Sunday, 17 February 2013

Present value, broad frame, back pocket

Today ought to be my 'trading research' day but I still can't stop thinking there's so much in the Kahneman book that I want to say something about what I read there recently.  I've been thinking about present value and how organisations (and the culture generally) dress up various packages of cash flows to solve a number of non-financial constraints.  

The constraints I'm thinking of are thinks like tax planning, since some parts of the tax law in any country are in essence arbitrary, as is the seemingly clear cut distinction of capital and income upon which a lot of the tax code is based.  Second is to suit the cash flow needs of purchasers and providers of these products.  Third is to exploit or get exploited by the ever-shifting inflationary environment which timed money packages find themselves surrounded by. And fourth is a Kahneman-inspired point.  

I think the everyday packages of cash flow which underlie, for example, a modern mortgage deal, are also partly created to fool potential buyers.  This low level deception goes on at a straight forward level - for example in burying a fraction of a mortgage's cost in the an up front fee so that the headline rate looks more competitive than it really is.  That kind of deception is the sort of marketing deception we're all familiar with in our lives.  But more sophisticated variants of it are buried in an extended discussion which begins around chapter 31 of the Kahneman book. 

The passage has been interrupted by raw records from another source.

-- ==== Sys2Proof/Machine/Tdm.lean ====
section
/-!
DEFINITION. TDM audio ports (R286 to R300): frames and positions, gaps and re-entry, starting and stopping channels, triggers.
-/
namespace Sys2Proof.Machine

def State.tp (s : State) (q : Nat) : TdmPort := Store.get (fun _ => {}) s.tdm q
def State.setTp (s : State) (q : Nat) (v : TdmPort) : State := { s with tdm := Store.put (fun _ => {}) q v s.tdm }

/-- The key of a channel: receive slots, then transmit slots, of a port. -/
def chKey (q : Nat) (isTx : Bool) (slot : Nat) : Nat := q * 64 + (if isTx then 32 else 0) + slot
def State.tc (s : State) (k : Nat) : TdmCh := Store.get (fun _ => {}) s.tdmCh k
def State.setTc (s : State) (k : Nat) (v : TdmCh) : State := { s with tdmCh := Store.put (fun _ => {}) k v s.tdmCh }

/-- Slots in a frame (R286), the clocking mode (R288). -/
def State.tdmSlots (s : State) (q : Nat) : Nat := match s.lv (pgTdm q) TDM_CFG_slots with | 0 => 8 | 1 => 16 | _ => 32
def State.tdmClk (s : State) (q : Nat) : Nat := s.lv (pgTdm q) TDM_CFG_clk
def State.tdmEn (s : State) (q : Nat) : Bool := s.lbit (pgTdm q) TDM_CFG_en
def State.tdmRun (s : State) (q : Nat) : Bool := s.bit (pgTdm q) TDM_STAT_run
def State.tdmLat (s : State) : Nat := s.lv pgPit PIT_CTL_lat * pitPer

/-- A transparent receive slot (R287). -/
def State.tdmTr (s : State) (q slot : Nat) : Bool := (s.lword (pgTdm q + 0x110)).getLsbD slot

/-- The Pit word of a received slot, and the slot of a Pit word (R287): audio in [31:8]; z, c, u, v in [3:0]. -/
def slotToWord (b : W32) (tr : Bool) : Nat :=
  let f := b.toNat % 16
  let bit := fun i => f / 2 ^ i % 2
  b.toNat / 256 + (bit 0 + 2 * bit 1 + 4 * bit 2 + 8 * bit 3) * 2 ^ 24 + (if tr then 2 ^ 28 else 0)

/-! ### Gain (R295, R297) -/

/-- The gain now, as a fraction: the ramp's value after j of its n positions. -/
def TdmCh.gain (c : TdmCh) : Nat × Nat :=
  if c.n = 0 then (c.gn, c.gd)
  else if c.up then (c.gn * c.n + (c.gd - c.gn) * c.j, c.gd * c.n)
  else (c.gn * (c.n - c.j), c.gd * c.n)

/-- A fraction in lowest terms. -/
def lowest (g : Nat × Nat) : Nat × Nat :=
  let d := Nat.gcd g.1 g.2
  if d = 0 then (0, 1) else (g.1 / d, g.2 / d)

/-- The gain starts to ramp from where it is. -/
def TdmCh.ramp (c : TdmCh) (up : Bool) (n : Nat) : TdmCh :=
  let g := lowest c.gain
  { c with gn := g.1, gd := g.2, up := up, j := 0, n := n }

/-- The gain stands at 0 or 1. -/
def TdmCh.set (c : TdmCh) (one : Bool) : TdmCh := { c with gn := one.toNat, gd := 1, n := 0, j := 0 }

/-- One more position of a ramp. A ramp out that has ended leaves a channel that was ramping to Silent silent. -/
def TdmCh.advance (c : TdmCh) : TdmCh :=
  if c.n = 0 then c
  else
    let c := { c with j := c.j + 1 }
    if c.j < c.n then c
    else
      let c := c.set c.up
      if c.st = 5 then { c with st := 0 } else c

/-- The output of a channel for audio x: round(x × g), ties to even. -/
def TdmCh.scaled (c : TdmCh) (x : Int) : Int := roundDiv (x * c.gain.1) c.gain.2

/-! ### Starting and stopping (R297) -/

/-- A start or a stop of a channel. A transparent slot starts and stops at the next sample. -/
def TdmCh.switch (c : TdmCh) (on tr : Bool) (fadeOut : Nat) : TdmCh :=
  if tr then { c.set on with st := if on then 3 else 0 }
  else if on then
    if c.st = 4 then { c with st := 3 }
    else if c.st = 0 ∨ c.st = 5 then { c.set false with st := 1, wait := 0, prev := none }
    else c
  else
    if c.st = 1 ∨ c.st = 2 then { c.ramp false fadeOut with st := 5 }
    else if c.st = 3 then { c with st := 4, wait := 0 }
    else c

/-- A sample meets a channel that waits for a zero crossing: zero, or a change of sign from the sample before. -/
def TdmCh.cross (c : TdmCh) (x : Int) : TdmCh :=
  let zero := x == 0 || (match c.prev with | some p => (p < 0 && 0 < x) || (0 < p && x < 0) | none => false)
  let c := { c with prev := some x }
  if c.st = 1 then if zero then { c.set true with st := 3 } else { c with wait := c.wait + 1 }
  else if c.st = 4 then if zero then { c.set false with st := 0 } else { c with wait := c.wait + 1 }
  else c

/-- The channels of a port whose enables or whose port changed start or stop: on by slot. -/
def State.tdmSwitch (s : State) (q : Nat) (isTx : Bool) (was is : Nat → Bool) : State :=
  (List.range 32).foldl (fun s i =>
    if was i = is i then s
    else
      let k := chKey q isTx i
      s.setTc k ((s.tc k).switch (is i) (!isTx && s.tdmTr q i) (s.lv (pgTdm q) TDM_FADE_out))) s

/-- A channel is wanted: its enable bit and its port are on. -/
def State.tdmWanted (s : State) (q : Nat) (isTx : Bool) (i : Nat) : Bool :=
  s.tdmEn q && (s.word (pgTdm q + (if isTx then 0x10C else 0x108))).getLsbD i && i < s.tdmSlots q

/-- The positioned port stops (its clocks stop once every channel is silent). -/
def State.tdmHalt (s : State) (q : Nat) : State :=
  let idle := (List.range 64).all (fun i => (s.tc (q * 64 + i)).st == 0)
  if idle && !s.tdmEn q then (s.setBit (pgTdm q) TDM_STAT_run false).setTp q { txHist := (s.tp q).txHist } else s

/-- The waiting commit of a port page becomes live: an enabled port with stamps runs at once, a disabled one stops every
channel (R292, R297). -/
def State.tdmApply (s : State) (q : Nat) : State :=
  let rx := fun i => s.tdmWanted q false i
  let tx := fun i => s.tdmWanted q true i
  let s := s.applySlot (pgTdm q) .tdm 0
  let s := s.tdmSwitch q false rx (fun i => s.tdmWanted q false i)
  let s := s.tdmSwitch q true tx (fun i => s.tdmWanted q true i)
  let s := s.when (s.tdmEn q && s.lbit (pgTdm q) TDM_CFG_align) (fun s => s.setBit (pgTdm q) TDM_STAT_run true)
  s.tdmHalt q

/-- TDM_RXEN or TDM_TXEN was written: a bit at or above the slot count is ignored with 0x0A5 (R298). -/
def State.tdmEnWritten (s : State) (a : Acc) (q : Nat) (isTx : Bool) (old : W32) : State :=
  let adr := pgTdm q + (if isTx then 0x10C else 0x108)
  let n := s.tdmSlots q
  let w := s.word adr
  let good := BitVec.ofNat 32 (2 ^ n - 1)
  let s := s.setWord adr (w &&& good)
  let s := s.when (w &&& ~~~good != 0) (fun s => s.accErr (pgTdm q) 0x0A5 a accWrite adr)
  s.tdmSwitch q isTx (fun i => s.tdmEn q && old.getLsbD i && i < n) (fun i => s.tdmWanted q isTx i)

def State.tdmHook (s : State) (a : Acc) (q o : Nat) (old : W32) : State :=
  if o = 0x108 then s.tdmEnWritten a q false old else if o = 0x10C then s.tdmEnWritten a q true old else s

def State.tdmWrite (s : State) (a : Acc) (q o : Nat) (w : W32) : State :=
  let r := s.storeWord a (pgTdm q) .tdm q o w
  if r.ok then r.s.tdmHook a q o r.old else r.s

/-! ### Decisions of the pair (R296) -/

/-- The Lead journals a gap start (1) or re-entry (2) of slots at a position. -/
def State.tdmDecide (s : State) (q kind slots pos : Nat) : State := s.journal (pos + s.tdmLat) (.tdm q kind slots pos)

/-- What a slot holds at a position once the Understudy has taken the Lead's gap starts and re-entries in place of its own: each
of its own that differs counts, and a frame it lacks alone repeats the last sample. -/
def State.tdmAgree (s : State) (q slot pos : Nat) (c : TdmCh) (own : Option Nat) : State × Option Nat :=
  if s.follows then
    let has := fun kind => (s.tp q).lead.any (fun e => e.1 == kind && e.2.1.testBit slot && e.2.2 == pos)
    let gap := if has 1 then true else if has 2 then false else c.gap
    (s.when ((own.isNone != c.gap) != (gap != c.gap)) (fun s => s.bump (pgTdm q) TDM_PAIR_DIFF_n),
      if gap then none else some (own.getD (mkSample c.x 0)))
  else (s, own)

/-! ### Receiving (R289 to R294) -/

/-- The position of a frame whose sync fell at uptime a: on the grid of the trigger, or by its stamp (R291, R292). -/
def State.tdmPos (s : State) (q a : Nat) : State × Nat :=
  let v := s.tp q
  if s.lbit (pgTdm q) TDM_CFG_align then
    let n := s.lv (pgTdm q) TDM_BLK_frames
    let v := if v.blkOn && v.blk + 1 < n then { v with blk := v.blk + 1 } else { v with blk := 0, blkStamp := a, blkOn := true }
    let s := s.setTp q v
    let s := s.when (v.blk == 0) (fun s =>
      ((s.setFld64 (pgTdm q) TDM_STAMP_lo TDM_STAMP_hi a).setFld (pgTdm q) TDM_BLKSEQ_n
        (s.fld (pgTdm q) TDM_BLKSEQ_n + 1)).irq (pgTdm q) IRQ_tdm_stamp)
    (s, s.pitNext (v.blkStamp + v.blk * pitPer))
  else if s.tdmClk q = 0 then (s, a - s.lv (pgTdm q) TDM_TXOFS_cues)
  else
    let a0 := v.a0.getD a
    let s := s.setTp q { v with a0 := some a0 }
    (s, v.s0 + (roundDiv ((a : Int) - a0) pitPer).toNat * pitPer)

/-- The port's measurement takes a sync (R289). -/
def State.tdmSync (s : State) (q a : Nat) : State :=
  let v := s.tp q
  match v.mFirst with
  | none => s.setTp q { v with mFirst := some a, mLast := a, mCount := 0 }
  | some _ => s.setTp q { v with mLast := a, mCount := v.mCount + 1 }

/-- A port's frame is complete: its sync fell at uptime a, and bits is the count its next sync found (R289, R294). A master's
own clocks have no sync errors and no rate to measure. -/
def State.tdmReceive (s : State) (q a bits : Nat) (slots : List W32) : State :=
  let p := pgTdm q
  let own := s.tdmClk q = 0
  if !s.tdmEn q then s
  else
    let s := if own then s else s.tdmSync q a
    if !s.tdmRun q || a < (s.tp q).s0 && !s.lbit p TDM_CFG_align then s
    else if !own ∧ bits ≠ 32 * s.tdmSlots q then
      let s := (s.bump p TDM_FS_ERR_n).irq p IRQ_tdm_fs_err
      let s := s.when (!(s.tp q).fsBad) (fun s => s.err p 0x0A4)
      s.setTp q { s.tp q with fsBad := true }
    else
      let s := s.setTp q { s.tp q with fsBad := false }
      let (s, pos) := s.tdmPos q a
      let words := (List.range (s.tdmSlots q)).map (fun i => slotToWord (slots.getD i 0) (s.tdmTr q i))
      if s.tdmClk q = 2 then s.setTp q { s.tp q with frames := ((s.tp q).frames ++ [(a, words)]).reverse.take 64 |>.reverse }
      else if s.bit p TDM_STAT_over_range then s
      else if pos + s.tdmLat < s.now then s.bump p TDM_LATE_n
      else
        let cur := s.pitPrev s.now - s.tdmLat
        if cur + 64 * pitPer < pos then s.bump p TDM_OVER_n
        else s.setTp q { s.tp q with frames := (s.tp q).frames ++ [(pos, words)] }

/-- The measured frame rate in mHz, and what it means (R289, R290): over each second of uptime. -/
def State.tdmMeasure (s : State) (q : Nat) : State :=
  let p := pgTdm q
  let v := s.tp q
  match v.mFirst with
  | none => s
  | some f =>
    let span := v.mLast - f
    let s := s.setTp q { v with mFirst := some v.mLast, mCount := 0 }
    if v.mCount = 0 ∨ span = 0 then s
    else
      let s := s.setFld p TDM_FRATE_mhz (roundDiv (v.mCount * cueSec * 1000 : Nat) span).toNat
      if s.tdmClk q = 1 then
        let far := decide (10 * pitPer * v.mCount < 1000000 * ((span : Int) - (pitPer * v.mCount : Nat)).natAbs)
        let s := s.when (far && !s.bit p TDM_STAT_drift) (fun s => s.irq p IRQ_tdm_drift)
        s.setBit p TDM_STAT_drift far
      else if s.tdmClk q = 2 then
        let out := v.mCount * cueSec < 43200 * span ∨ 52800 * span < v.mCount * cueSec
        if out then
          let s := s.setTp q { s.tp q with inRange := none }
          if s.bit p TDM_STAT_over_range then s
          else ((s.setBit p TDM_STAT_over_range true).irq p IRQ_tdm_over_range).err p 0x0A6
        else if s.bit p TDM_STAT_over_range ∧ (s.tp q).inRange.isNone then
          s.setTp q { s.tp q with inRange := some s.now }
        else s
      else s

/-! ### What a slot presents (R294, R295) -/

/-- The word a slot's port holds for the presentation at Pit instant P, if any. A converted port holds one where input lies on
both sides of P - 0.5 ms (R290). -/
def State.tdmHeld (s : State) (q slot P : Nat) : Option Nat :=
  let v := s.tp q
  if s.tdmClk q = 2 then
    if s.bit (pgTdm q) TDM_STAT_over_range then none
    else
      let t := P - 5292000
      if v.frames.any (fun f => f.1 ≤ t) && v.frames.any (fun f => t ≤ f.1) then
        some (mkSample (Config.convert (v.frames.map (fun f => (f.1, audioOf (f.2.getD slot 0)))) t) 0)
      else none
  else (v.frames.find? (fun f => f.1 + s.tdmLat == P)).map (fun f => f.2.getD slot 0)

/-- One receive slot at Pit instant P: gap, re-entry, zero crossing, gain; its word goes to its Pit input. -/
def State.tdmRxSlot (s : State) (q P slot : Nat) : State :=
  let p := pgTdm q
  let k := chKey q false slot
  let c := s.tc k
  let tr := s.tdmTr q slot
  let pos := P - s.tdmLat
  let present := fun (s : State) (w : Nat) =>
    s.setPin (24576 + 32 * q + slot) { s.pin (24576 + 32 * q + slot) with cur := w, live := true }
  if c.st = 0 then
    (present (s.setTc k { c with gap := false }) 0).setWord (p + 0x154) (setBits (s.word (p + 0x154)) slot 1 0)
  else
    let (s, held) := s.tdmAgree q slot pos c (s.tdmHeld q slot P)
    match held with
    | none =>
      if s.tdmClk q = 0 then
        let c := c.advance
        present (s.setTc k c) 0
      else
        let s := s.when (!c.gap) (fun s =>
          (((s.bump p TDM_UNDER_n).irq p IRQ_tdm_gap).setWord (p + 0x154) (setBits (s.word (p + 0x154)) slot 1 1)).tdmDecide q 1
            (2 ^ slot) pos)
        let c := if c.gap then c else { c.ramp false (s.lv p TDM_FADE_out) with gap := true }
        let c := c.advance
        present (s.setTc k c) (if tr then 0 else mkSample (c.scaled c.x) 0)
    | some w =>
      let s := s.when c.gap (fun s =>
        ((s.irq p IRQ_tdm_reenter).setWord (p + 0x154) (setBits (s.word (p + 0x154)) slot 1 0)).tdmDecide q 2 (2 ^ slot) pos)
      let c := if c.gap then (if tr then { c.set true with gap := false } else { c.ramp true (s.lv p TDM_FADE_in) with gap := false })
        else c
      let c := c.advance
      let c := if tr then c else c.cross (audioOf w)
      let c := { c with x := audioOf w }
      present (s.setTc k c) (if tr then w else mkSample (c.scaled c.x) (flagsOf w))

/-- A port's receive slots at Pit instant P; frames presented are gone. While a longer latency so asks, the inputs keep their samples
(R268). -/
def State.tdmRx (s : State) (q P : Nat) : State :=
  if (s.tp q).rep ≠ 0 then s.setTp q { s.tp q with rep := (s.tp q).rep - 1 }
  else
  let s := (List.range (s.tdmSlots q)).foldl (fun s i => s.tdmRxSlot q P i) s
  let s := s.setTp q { s.tp q with lead := (s.tp q).lead.filter (fun e => P < e.2.2 + s.tdmLat) }
  if s.tdmClk q = 2 then s
  else s.setTp q { s.tp q with frames := (s.tp q).frames.filter (fun f => P < f.1 + s.tdmLat) }

/-- A port's transmit slots at Pit instant P: the words formed, gated (R293, R297). -/
def State.tdmTx (s : State) (q P : Nat) (words : Nat → Nat) : State :=
  let r := (List.range (s.tdmSlots q)).foldl (fun (r : State × List Nat) i =>
    let k := chKey q true i
    let c := (r.1.tc k).advance
    let w := words (24576 + 32 * q + i)
    let c := c.cross (audioOf w)
    let out := if c.st = 0 then 0 else mkSample (c.scaled (audioOf w)) (flagsOf w) + (if trOf w then 2 ^ 28 else 0)
    (r.1.setTc k { c with out := out }, r.2 ++ [out])) (s, [])
  let v := r.1.tp q
  r.1.setTp q { v with txHist := ((P, r.2) :: v.txHist).take 8 }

"Every simple choice formulated in terms of gains and losses can be de-constructed in innumerable ways into a combination of choices, yielding preferences that are likely to be inconsistent"
I was just about to make the same point about interpreting and equating (present valuing) packages of cash flows, with a view to showing how difficult this is to do in your head and here's Kahneman making a similar point about how our system I brain prefers reaching narrow frame solutions to immediate problems, where what's needed always is a wider frame approach.  In the case of present value, collating all of the cash flows, rates, retrocessions,  discount teasers, final adjustments, knock-ins, caps, floors, foll overs which we as ordinary financial consumers are faced with is an arduous task.  It is so easy to make the choice to hand with respect to a narrow frame of reference.  Broad framed decision making requires solving multiple problems in parallel in a way which is broadly optimal, not locally optimal.  With Kahneman the problems in question are collections of expectation calculations (typically bets with unquestioned probabilities and cash values which need to be valued multiply, sometimes with a kind of chaining of valuations often found in moderately sophisticated financial models) and with me the problems to be solved are present value valuations with a view to working out which deal is the best.

Surely for any given country the best discount curve isn't too difficult to construct at any moment in time?  Surely a high quality date, rate, data capture web front end wouldn't be too difficult to develop?  Why not a free iPhone app which took a lot of the pain away, a beautiful pocket discounter, cash flow valuer?  There are hundreds of them, but they're all rather confusing to use and force the discount curve on the user?  The app server should construct this for them, leaving dates, fees, rates to be entered.  Of course, many templates could be provided to assist, and there's nothing stopping the app from already doing this with competitive cash flow offerings out there in the marketplace.    Many websites do this, to varying degrees of business success but none I've found which simplifies the user experience for it to be maximally useful.

Quasi-public choice theory

James Buchanan made some telling points exposing the kinds of structural incentives which drive policy makers in the public sphere to promulgate dramatically sub-optimal policy.  A kind of political version of the so-called agency problem in the corporate world.  Of course, the financial world occupies such a murky in-between realm, it being so close to treasury departments the world over.  And especially when their lobbying power causes them to be too big to fail.  Surely the Buchanan of finance is already probing the warped incentives via his own form of quasi-public choice theory.  Any why not in corporations too and not just with the agency problem?  Even quasi-Austrians are focussed on the unintended consequent emergent behaviour of poorly aligned micro incentives in the quasi-public sector.